The concept for the pump began with talks between Dr. Michael DeBakey of Houston's Baylor College of Medicine and one of his heart transplant patients, NASA engineer David Saucier. Saucier, who worked at NASA's Johnson Space Center in Houston, knew first-hand the urgency heart-failure patients feel waiting for a donor heart. He also knew Space Shuttle technology.

Six months after his 1984 heart transplant, Saucier was back at work and arranged for fellow NASA engineers James Akkerman, Bernard Rosenbaum, Gregory Aber and Richard Bozeman to meet with Dr. DeBakey, Dr. George Noon and other Baylor staff.

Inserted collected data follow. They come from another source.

/-! ### arrive: writes inbound, stations, reports, events -/

@[simp] theorem State.arrive_now (s : State) (m : Message) :
    (s.arrive m).now = s.now := by
  simp only [State.arrive]; split <;> simp
@[simp] theorem State.arrive_pending (s : State) (m : Message) :
    (s.arrive m).pending = s.pending := by
  simp only [State.arrive]; split <;> simp
@[simp] theorem State.arrive_hold (s : State) (m : Message) :
    (s.arrive m).hold = s.hold := by
  simp only [State.arrive]; split <;> simp
@[simp] theorem State.arrive_port (s : State) (m : Message) :
    (s.arrive m).port = s.port := by
  simp only [State.arrive]; split <;> simp
@[simp] theorem State.arrive_line (s : State) (m : Message) :
    (s.arrive m).line = s.line := by
  simp only [State.arrive]; split <;> simp
@[simp] theorem State.arrive_engine (s : State) (m : Message) :
    (s.arrive m).engine = s.engine := by
  simp only [State.arrive]; split <;> simp
@[simp] theorem State.arrive_txns (s : State) (m : Message) :
    (s.arrive m).txns = s.txns := by
  simp only [State.arrive]; split <;> simp
@[simp] theorem State.arrive_sched (s : State) (m : Message) :
    (s.arrive m).sched = s.sched := by
  simp only [State.arrive]; split <;> simp
@[simp] theorem State.arrive_attempt (s : State) (m : Message) :
    (s.arrive m).attempt = s.attempt := by
  simp only [State.arrive]; split <;> simp

/-! ### inboundResult: writes inbound, stations, reports, events -/

@[simp] theorem State.inboundResult_now (s : State) (a : Attempt) (o : TxnOutcome) :
    (s.inboundResult a o).now = s.now := by
  simp only [State.inboundResult]; split
  · rfl
  · split <;> simp
@[simp] theorem State.inboundResult_pending (s : State) (a : Attempt) (o : TxnOutcome) :
    (s.inboundResult a o).pending = s.pending := by
  simp only [State.inboundResult]; split
  · rfl
  · split <;> simp
@[simp] theorem State.inboundResult_hold (s : State) (a : Attempt) (o : TxnOutcome) :
    (s.inboundResult a o).hold = s.hold := by
  simp only [State.inboundResult]; split
  · rfl
  · split <;> simp
@[simp] theorem State.inboundResult_port (s : State) (a : Attempt) (o : TxnOutcome) :
    (s.inboundResult a o).port = s.port := by
  simp only [State.inboundResult]; split
  · rfl
  · split <;> simp
@[simp] theorem State.inboundResult_line (s : State) (a : Attempt) (o : TxnOutcome) :
    (s.inboundResult a o).line = s.line := by
  simp only [State.inboundResult]; split
  · rfl
  · split <;> simp
@[simp] theorem State.inboundResult_engine (s : State) (a : Attempt) (o : TxnOutcome) :
    (s.inboundResult a o).engine = s.engine := by
  simp only [State.inboundResult]; split
  · rfl
  · split <;> simp
@[simp] theorem State.inboundResult_txns (s : State) (a : Attempt) (o : TxnOutcome) :
    (s.inboundResult a o).txns = s.txns := by
  simp only [State.inboundResult]; split
  · rfl
  · split <;> simp
@[simp] theorem State.inboundResult_sched (s : State) (a : Attempt) (o : TxnOutcome) :
    (s.inboundResult a o).sched = s.sched := by
  simp only [State.inboundResult]; split
  · rfl
  · split <;> simp
@[simp] theorem State.inboundResult_attempt (s : State) (a : Attempt) (o : TxnOutcome) :
    (s.inboundResult a o).attempt = s.attempt := by
  simp only [State.inboundResult]; split
  · rfl
  · split <;> simp

/-! ### treatRecord: writes txns, reports -/

@[simp] theorem State.treatRecord_now (s : State) (res : AttemptResult) :
    (s.treatRecord res).now = s.now := by
  simp only [State.treatRecord]; split
  · rfl
  · split
    · rfl
    · split <;> simp
@[simp] theorem State.treatRecord_pending (s : State) (res : AttemptResult) :
    (s.treatRecord res).pending = s.pending := by
  simp only [State.treatRecord]; split
  · rfl
  · split
    · rfl
    · split <;> simp
@[simp] theorem State.treatRecord_hold (s : State) (res : AttemptResult) :
    (s.treatRecord res).hold = s.hold := by
  simp only [State.treatRecord]; split
  · rfl
  · split
    · rfl
    · split <;> simp
@[simp] theorem State.treatRecord_port (s : State) (res : AttemptResult) :
    (s.treatRecord res).port = s.port := by
  simp only [State.treatRecord]; split
  · rfl
  · split
    · rfl
    · split <;> simp
@[simp] theorem State.treatRecord_line (s : State) (res : AttemptResult) :
    (s.treatRecord res).line = s.line := by
  simp only [State.treatRecord]; split
  · rfl
  · split
    · rfl
    · split <;> simp
@[simp] theorem State.treatRecord_engine (s : State) (res : AttemptResult) :
    (s.treatRecord res).engine = s.engine := by
  simp only [State.treatRecord]; split
  · rfl
  · split
    · rfl
    · split <;> simp
@[simp] theorem State.treatRecord_sched (s : State) (res : AttemptResult) :
    (s.treatRecord res).sched = s.sched := by
  simp only [State.treatRecord]; split
  · rfl
  · split
    · rfl
    · split <;> simp
@[simp] theorem State.treatRecord_attempt (s : State) (res : AttemptResult) :
    (s.treatRecord res).attempt = s.attempt := by
  simp only [State.treatRecord]; split
  · rfl
  · split
    · rfl
    · split <;> simp
@[simp] theorem State.treatRecord_stations (s : State) (res : AttemptResult) :
    (s.treatRecord res).stations = s.stations := by
  simp only [State.treatRecord]; split
  · rfl
  · split
    · rfl
    · split <;> simp
@[simp] theorem State.treatRecord_inbound (s : State) (res : AttemptResult) :
    (s.treatRecord res).inbound = s.inbound := by
  simp only [State.treatRecord]; split
  · rfl
  · split
    · rfl
    · split <;> simp
@[simp] theorem State.treatRecord_events (s : State) (res : AttemptResult) :
    (s.treatRecord res).events = s.events := by
  simp only [State.treatRecord]; split
  · rfl
  · split
    · rfl
    · split <;> simp

/-! ### flushFor: writes txns, reports -/

@[simp] theorem State.flushFor_now (s : State) (i : StationId) (c : StationChange) :
    (s.flushFor i c).now = s.now := by
  cases c <;> simp [State.flushFor]
@[simp] theorem State.flushFor_pending (s : State) (i : StationId) (c : StationChange) :
    (s.flushFor i c).pending = s.pending := by
  cases c <;> simp [State.flushFor]
@[simp] theorem State.flushFor_hold (s : State) (i : StationId) (c : StationChange) :
    (s.flushFor i c).hold = s.hold := by
  cases c <;> simp [State.flushFor]
@[simp] theorem State.flushFor_port (s : State) (i : StationId) (c : StationChange) :
    (s.flushFor i c).port = s.port := by
  cases c <;> simp [State.flushFor]
@[simp] theorem State.flushFor_line (s : State) (i : StationId) (c : StationChange) :
    (s.flushFor i c).line = s.line := by
  cases c <;> simp [State.flushFor]
@[simp] theorem State.flushFor_engine (s : State) (i : StationId) (c : StationChange) :
    (s.flushFor i c).engine = s.engine := by
  cases c <;> simp [State.flushFor]
@[simp] theorem State.flushFor_sched (s : State) (i : StationId) (c : StationChange) :
    (s.flushFor i c).sched = s.sched := by
  cases c <;> simp [State.flushFor]
@[simp] theorem State.flushFor_attempt (s : State) (i : StationId) (c : StationChange) :
    (s.flushFor i c).attempt = s.attempt := by
  cases c <;> simp [State.flushFor]
@[simp] theorem State.flushFor_stations (s : State) (i : StationId) (c : StationChange) :
    (s.flushFor i c).stations = s.stations := by
  cases c <;> simp [State.flushFor]
@[simp] theorem State.flushFor_inbound (s : State) (i : StationId) (c : StationChange) :
    (s.flushFor i c).inbound = s.inbound := by
  cases c <;> simp [State.flushFor]
@[simp] theorem State.flushFor_events (s : State) (i : StationId) (c : StationChange) :
    (s.flushFor i c).events = s.events := by
  cases c <;> simp [State.flushFor]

The result was a remarkable battery-operated pump - approximately 3 inches long, 1 inch in diameter and weighing less than four ounces - that seems to be an answer to the decades-long quest to develop an implantable VAD.

NASA, in keeping with its mission of transferring space-based technology to the private sector, granted exclusive rights to MicroMed Technology Inc., Houston, in 1996 after intense competition. In European trials, the MicroMed/DeBakey VAD was implanted in 115 persons without any incidence of device failure. U.S. trials will involve 178 implants of which 21 have already been successfully performed.

The NASA Government Invention of the Year goes to a team from the agency's Glenn Research Center in Cleveland. The team invented a hollow cathode assembly that is the primary component of the International Space Station's plasma contactor system. This mission-critical system protects the station and its crew from the dangers associated with electrical charges.

As the space station floats through space in low-Earth orbit, the surface of the structure builds up a static high-voltage charge. The plasma contactor system safely grounds the station from this high voltage protecting it from arcing, which could severely damage its surface. This device is unique in that it reduces the static charge in a self- regulating manner to levels safe enough for astronaut spacewalks.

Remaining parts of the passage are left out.